-- ==== Sys2Proof/Certificates/Slice0/Obligations.lean ====
section
/-! DEFINITION. The statements for the provers. Each formalises rules of the spec, named in its docstring; a clause that rests on
a choice of the model names the log entry. A definition Claim.<Name> is a part of the obligation that stands after it. -/

open Sys2Proof Sys2Proof.Machine
open Host (Outcome)

/-! ## The S slot -/

/-- The untyped sums and products of S, its logic and its addresses (R83, R87): every one completes whenever its pops can be
taken, its value is computed mod 2^64, and nothing but its result in flight and what its sources consume changes. -/
def Claim.ScalarSums : Prop :=
  (∀ s : State, exec .sNop s = .next s) ∧
  Alu2 .sAdd 1 (fun _ _ _ x y => BitVec.ofNat 64 (x.toNat + y.toNat)) ∧
  Alu2 .sSub 1 (fun _ _ _ x y => BitVec.ofInt 64 ((x.toNat : Int) - y.toNat)) ∧
  Alu2 .sMul 4 (fun _ _ _ x y => BitVec.ofNat 64 (x.toNat * y.toNat)) ∧
  (∀ i, Alu1 (fun w d a => .sAddi w d i a) 1 (fun _ _ _ x => BitVec.ofInt 64 ((x.toNat : Int) + i.toInt))) ∧
  (∀ k, Alu2 (fun w d a b => .sLea w d a b k) 1 (fun _ _ _ x y => BitVec.ofNat 64 (x.toNat + y.toNat * 2 ^ k.toNat))) ∧
  (∀ i, Alu1 (fun w d a => .sLeai w d i a) 1 (fun _ _ _ x => BitVec.ofInt 64 ((x.toNat : Int) + i.toInt * 256))) ∧
  (∀ i, Alu1 (fun w d a => .sCptr w d i a) 1 (fun _ _ _ x => BitVec.ofNat 64 (x.toNat / 2 ^ 12 % 2 ^ 48 * 2 ^ 12 + i.toNat)))

/-- The logic of S; an immediate is sign-extended (R56, R83). `sel` reads its mask as the S slot sees it (R85). -/
def Claim.ScalarLogic : Prop :=
  Alu2 .sAnd 1 (fun _ _ _ x y => x &&& y) ∧
  Alu2 .sOr 1 (fun _ _ _ x y => x ||| y) ∧
  Alu2 .sXor 1 (fun _ _ _ x y => x ^^^ y) ∧
  Alu2 .sAndn 1 (fun _ _ _ x y => x &&& ~~~y) ∧
  (∀ i, Alu1 (fun w d a => .sAndi w d i a) 1 (fun _ _ _ x => x &&& BitVec.ofInt 64 i.toInt)) ∧
  (∀ i, Alu1 (fun w d a => .sOri w d i a) 1 (fun _ _ _ x => x ||| BitVec.ofInt 64 i.toInt)) ∧
  (∀ i, Alu1 (fun w d a => .sXori w d i a) 1 (fun _ _ _ x => x ^^^ BitVec.ofInt 64 i.toInt)) ∧
  (∀ m, Alu2 (fun w d a b => .sSel w d a b m) 1 (fun s _ _ x y => if (s.mask .S m).getLsbD 0 then x else y))

/-- Shifts, funnel shifts and bit fields of S (R84). -/
def Claim.ScalarShifts : Prop :=
  Alu2 .sShl 1 (fun _ _ _ x y => BitVec.ofNat 64 (x.toNat * 2 ^ y.toNat)) ∧
  Alu2 .sShr 1 (fun _ _ _ x y => BitVec.ofNat 64 (x.toNat / 2 ^ y.toNat)) ∧
  Alu2 .sSar 1 (fun _ _ _ x y => BitVec.ofInt 64 (x.toInt / 2 ^ y.toNat)) ∧
  (∀ k : BitVec 6, Alu1 (fun w d a => .sShli w d k a) 1 (fun _ _ _ x => BitVec.ofNat 64 (x.toNat * 2 ^ k.toNat))) ∧
  (∀ k : BitVec 6, Alu1 (fun w d a => .sShri w d k a) 1 (fun _ _ _ x => BitVec.ofNat 64 (x.toNat / 2 ^ k.toNat))) ∧
  (∀ k : BitVec 6, Alu1 (fun w d a => .sSari w d k a) 1 (fun _ _ _ x => BitVec.ofInt 64 (x.toInt / 2 ^ k.toNat))) ∧
  (∀ k : BitVec 6, Alu2 (fun w d a b => .sFsh w d a b k) 1
    (fun _ _ _ x y => BitVec.ofNat 64 ((x.toNat * 2 ^ 64 + y.toNat) / 2 ^ k.toNat))) ∧
  (∀ k : BitVec 6, Alu1 (fun w d a => .sFshi w d k a) 1 (fun _ _ _ x => x.rotateRight k.toNat)) ∧
  (∀ x : BitVec 1, Alu2 (fun w d a b => .sBfx w d a b x) 1
    (fun _ _ _ u v => cutField u (v.toNat % 64) (v.toNat / 256 % 64 + 1) (x = 1))) ∧
  (∀ l p : BitVec 6, Alu1 (fun w d a => .sBfxi w d l p a) 1 (fun _ _ _ u => cutField u p.toNat (l.toNat + 1) false)) ∧
  (∀ x : BitVec 1, Alu2 (fun w d a b => .sBfi w d a b x) 1
    (fun s w d u v => pasteField (oldS s w d) u (v.toNat % 64) (v.toNat / 256 % 64 + 1) (x = 1))) ∧
  (∀ l p : BitVec 6, Alu1 (fun w d a => .sBfii w d l p a) 1
    (fun s w d u => pasteField (oldS s w d) u p.toNat (l.toNat + 1) false))

/-- The typed group of S (R82, R83): the operands are read at the width and sign of the type, and the result is written so. -/
def Claim.ScalarTyped : Prop :=
  (∀ t, Alu2 (fun w d a b => .sMulh w d a b t) 4
    (fun _ _ _ x y => typedOut t (typedIn t x * typedIn t y / 2 ^ tyWidth t.toNat))) ∧
  (∀ t, Alu2 (fun w d a b => .sMin w d a b t) 1 (fun _ _ _ x y => typedOut t (min (typedIn t x) (typedIn t y)))) ∧
  (∀ t, Alu2 (fun w d a b => .sMax w d a b t) 1 (fun _ _ _ x y => typedOut t (max (typedIn t x) (typedIn t y)))) ∧
  (∀ t, Alu1 (fun w d a => .sAbs w d a t) 1 (fun _ _ _ x => typedOut t (min |typedIn t x| (typedMax t)))) ∧
  (∀ t, Alu2 (fun w d a b => .sAdds w d a b t) 1
    (fun _ _ _ x y => typedOut t (max (typedMin t) (min (typedMax t) (typedIn t x + typedIn t y))))) ∧
  (∀ t, Alu2 (fun w d a b => .sSubs w d a b t) 1
    (fun _ _ _ x y => typedOut t (max (typedMin t) (min (typedMax t) (typedIn t x - typedIn t y))))) ∧
  (∀ t, Alu1 (fun w d a => .sExt w d a t) 1 (fun _ _ _ x => typedOut t (typedIn t x)))

/-- The counts and reversals of S (R82, R83). -/
def Claim.ScalarCounts : Prop :=
  (∀ t, Alu1 (fun w d a => .sPcnt w d a t) 2
    (fun _ _ _ x => BitVec.ofNat 64 ((List.range (tyWidth t.toNat)).countP (fun k => x.getLsbD k)))) ∧
  (∀ t, Alu1 (fun w d a => .sClz w d a t) 2
    (fun _ _ _ x => BitVec.ofNat 64 (((List.range (tyWidth t.toNat)).reverse.takeWhile (fun k => !x.getLsbD k)).length))) ∧
  (∀ t, Alu1 (fun w d a => .sCtz w d a t) 2
    (fun _ _ _ x => BitVec.ofNat 64 (((List.range (tyWidth t.toNat)).takeWhile (fun k => !x.getLsbD k)).length))) ∧
  (∀ t, Alu1 (fun w d a => .sBrev w d a t) 2
    (fun _ _ _ x => typedOut t (((List.range (tyWidth t.toNat / 8)).map (fun k =>
      x.toNat / 256 ^ k % 256 * 256 ^ (tyWidth t.toNat / 8 - 1 - k))).sum : Nat))) ∧
  (∀ t, Alu1 (fun w d a => .sBitrev w d a t) 2
    (fun _ _ _ x => typedOut t (((List.range (tyWidth t.toNat)).map (fun k =>
      if x.getLsbD k then 2 ^ (tyWidth t.toNat - 1 - k) else 0)).sum : Nat)))

/-- Compares of S write all 256 bits of a mask with the outcome, and no latch (R85). -/
def Claim.ScalarCompares : Prop :=
  (∀ (s : State) (m : BitVec 4) (a b : BitVec 6) (c : BitVec 3), CanPop (isPop a + isPop b) s →
    exec (.sCmp m a b c) s =
      .next (withResults (afterReads s (isPop a + isPop b) (mailsOf a ++ mailsOf b))
        (resultsAt s .S 1 [.mask m.toNat] (if scalarCond c.toNat (sVal s a 0) (sVal s b (isPop a))
          then BitVec.ofNat 2048 (2 ^ 256 - 1) else 0)))) ∧
  (∀ (s : State) (c : BitVec 2) (m : BitVec 4) (i : BitVec 12) (a : BitVec 6), CanPop (isPop a) s →
    exec (.sCmpi c m i a) s =
      .next (withResults (afterReads s (isPop a) (mailsOf a))
        (resultsAt s .S 1 [.mask m.toNat] (if scalarCond c.toNat (sVal s a 0) (BitVec.ofInt 64 i.toInt)
          then BitVec.ofNat 2048 (2 ^ 256 - 1) else 0))))

/-- srd reads an assigned system register as of its issue cycle, and swr writes a writable one at the end of its own (R88); of
these, the registers a task may not reach take a trap PRIVILEGE at the bundle instead, and an unassigned number, or a write of a
read-only register, is an ILLEGAL_OP (R67). That a task reads FCTL (0x403) without a trap is log entry 115. -/
def Claim.SystemRegisterMoves : Prop :=
  (∀ (s : State) (w : BitVec 1) (d : BitVec 6) (i : BitVec 12), sysReadable i.toNat = true →
    s.me.outrider = true ∨ i.toNat < 0x100 ∨ 0x200 ≤ i.toNat →
    exec (.sSrd w d i) s =
      .next (withResults s (resultsAt s .S 2 (targets .S w d) (wordVec (sysRead s s.cur.toNat s.pipe i.toNat))))) ∧
  (∀ (s : State) (i : BitVec 12) (a : BitVec 6), sysWritable i.toNat = true → s.me.outrider = true ∨ i.toNat = 0x302 →
    CanPop (isPop a) s →
    exec (.sSwr i a) s =
      .next (withResults (afterReads s (isPop a) (mailsOf a)) (resultsAt s .S 1 [.sys i.toNat] (wordVec (sVal s a 0))))) ∧
  (∀ (s : State) (w : BitVec 1) (d : BitVec 6) (i : BitVec 12), sysReadable i.toNat = true → s.me.outrider = false →
    0x100 ≤ i.toNat → i.toNat < 0x200 → exec (.sSrd w d i) s = .next (takeTrap s 0x03 0 0 s.bundleAt false false)) ∧
  (∀ (s : State) (i : BitVec 12) (a : BitVec 6), sysWritable i.toNat = true → s.me.outrider = false → i.toNat ≠ 0x302 →
    exec (.sSwr i a) s = .next (takeTrap s 0x03 0 0 s.bundleAt false false)) ∧
  (∀ (w : BitVec 1) (d : BitVec 6) (i : BitVec 12), sysReadable i.toNat = false → legality (.sSrd w d i) = .illegalOp) ∧
  (∀ (i : BitVec 12) (a : BitVec 6), sysWritable i.toNat = false → legality (.sSwr i a) = .illegalOp)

======

--- Required action ---
Everything above from the line containing "(BitVec.ofInt 64 i.toInt)" down to the line containing "exec (.sSwr i a) s = .next" should be copied exactly, both end lines included, and nothing else.

--- Completed exercise ---
        (resultsAt s .S 1 [.mask m.toNat] (if scalarCond c.toNat (sVal s a 0) (BitVec.ofInt 64 i.toInt)
          then BitVec.ofNat 2048 (2 ^ 256 - 1) else 0))))

/-- srd reads an assigned system register as of its issue cycle, and swr writes a writable one at the end of its own (R88); of
these, the registers a task may not reach take a trap PRIVILEGE at the bundle instead, and an unassigned number, or a write of a
read-only register, is an ILLEGAL_OP (R67). That a task reads FCTL (0x403) without a trap is log entry 115. -/
def Claim.SystemRegisterMoves : Prop :=
  (∀ (s : State) (w : BitVec 1) (d : BitVec 6) (i : BitVec 12), sysReadable i.toNat = true →
    s.me.outrider = true ∨ i.toNat < 0x100 ∨ 0x200 ≤ i.toNat →
    exec (.sSrd w d i) s =
      .next (withResults s (resultsAt s .S 2 (targets .S w d) (wordVec (sysRead s s.cur.toNat s.pipe i.toNat))))) ∧
  (∀ (s : State) (i : BitVec 12) (a : BitVec 6), sysWritable i.toNat = true → s.me.outrider = true ∨ i.toNat = 0x302 →
    CanPop (isPop a) s →
    exec (.sSwr i a) s =
      .next (withResults (afterReads s (isPop a) (mailsOf a)) (resultsAt s .S 1 [.sys i.toNat] (wordVec (sVal s a 0))))) ∧
  (∀ (s : State) (w : BitVec 1) (d : BitVec 6) (i : BitVec 12), sysReadable i.toNat = true → s.me.outrider = false →
    0x100 ≤ i.toNat → i.toNat < 0x200 → exec (.sSrd w d i) s = .next (takeTrap s 0x03 0 0 s.bundleAt false false)) ∧
  (∀ (s : State) (i : BitVec 12) (a : BitVec 6), sysWritable i.toNat = true → s.me.outrider = false → i.toNat ≠ 0x302 →
    exec (.sSwr i a) s = .next (takeTrap s 0x03 0 0 s.bundleAt false false)) ∧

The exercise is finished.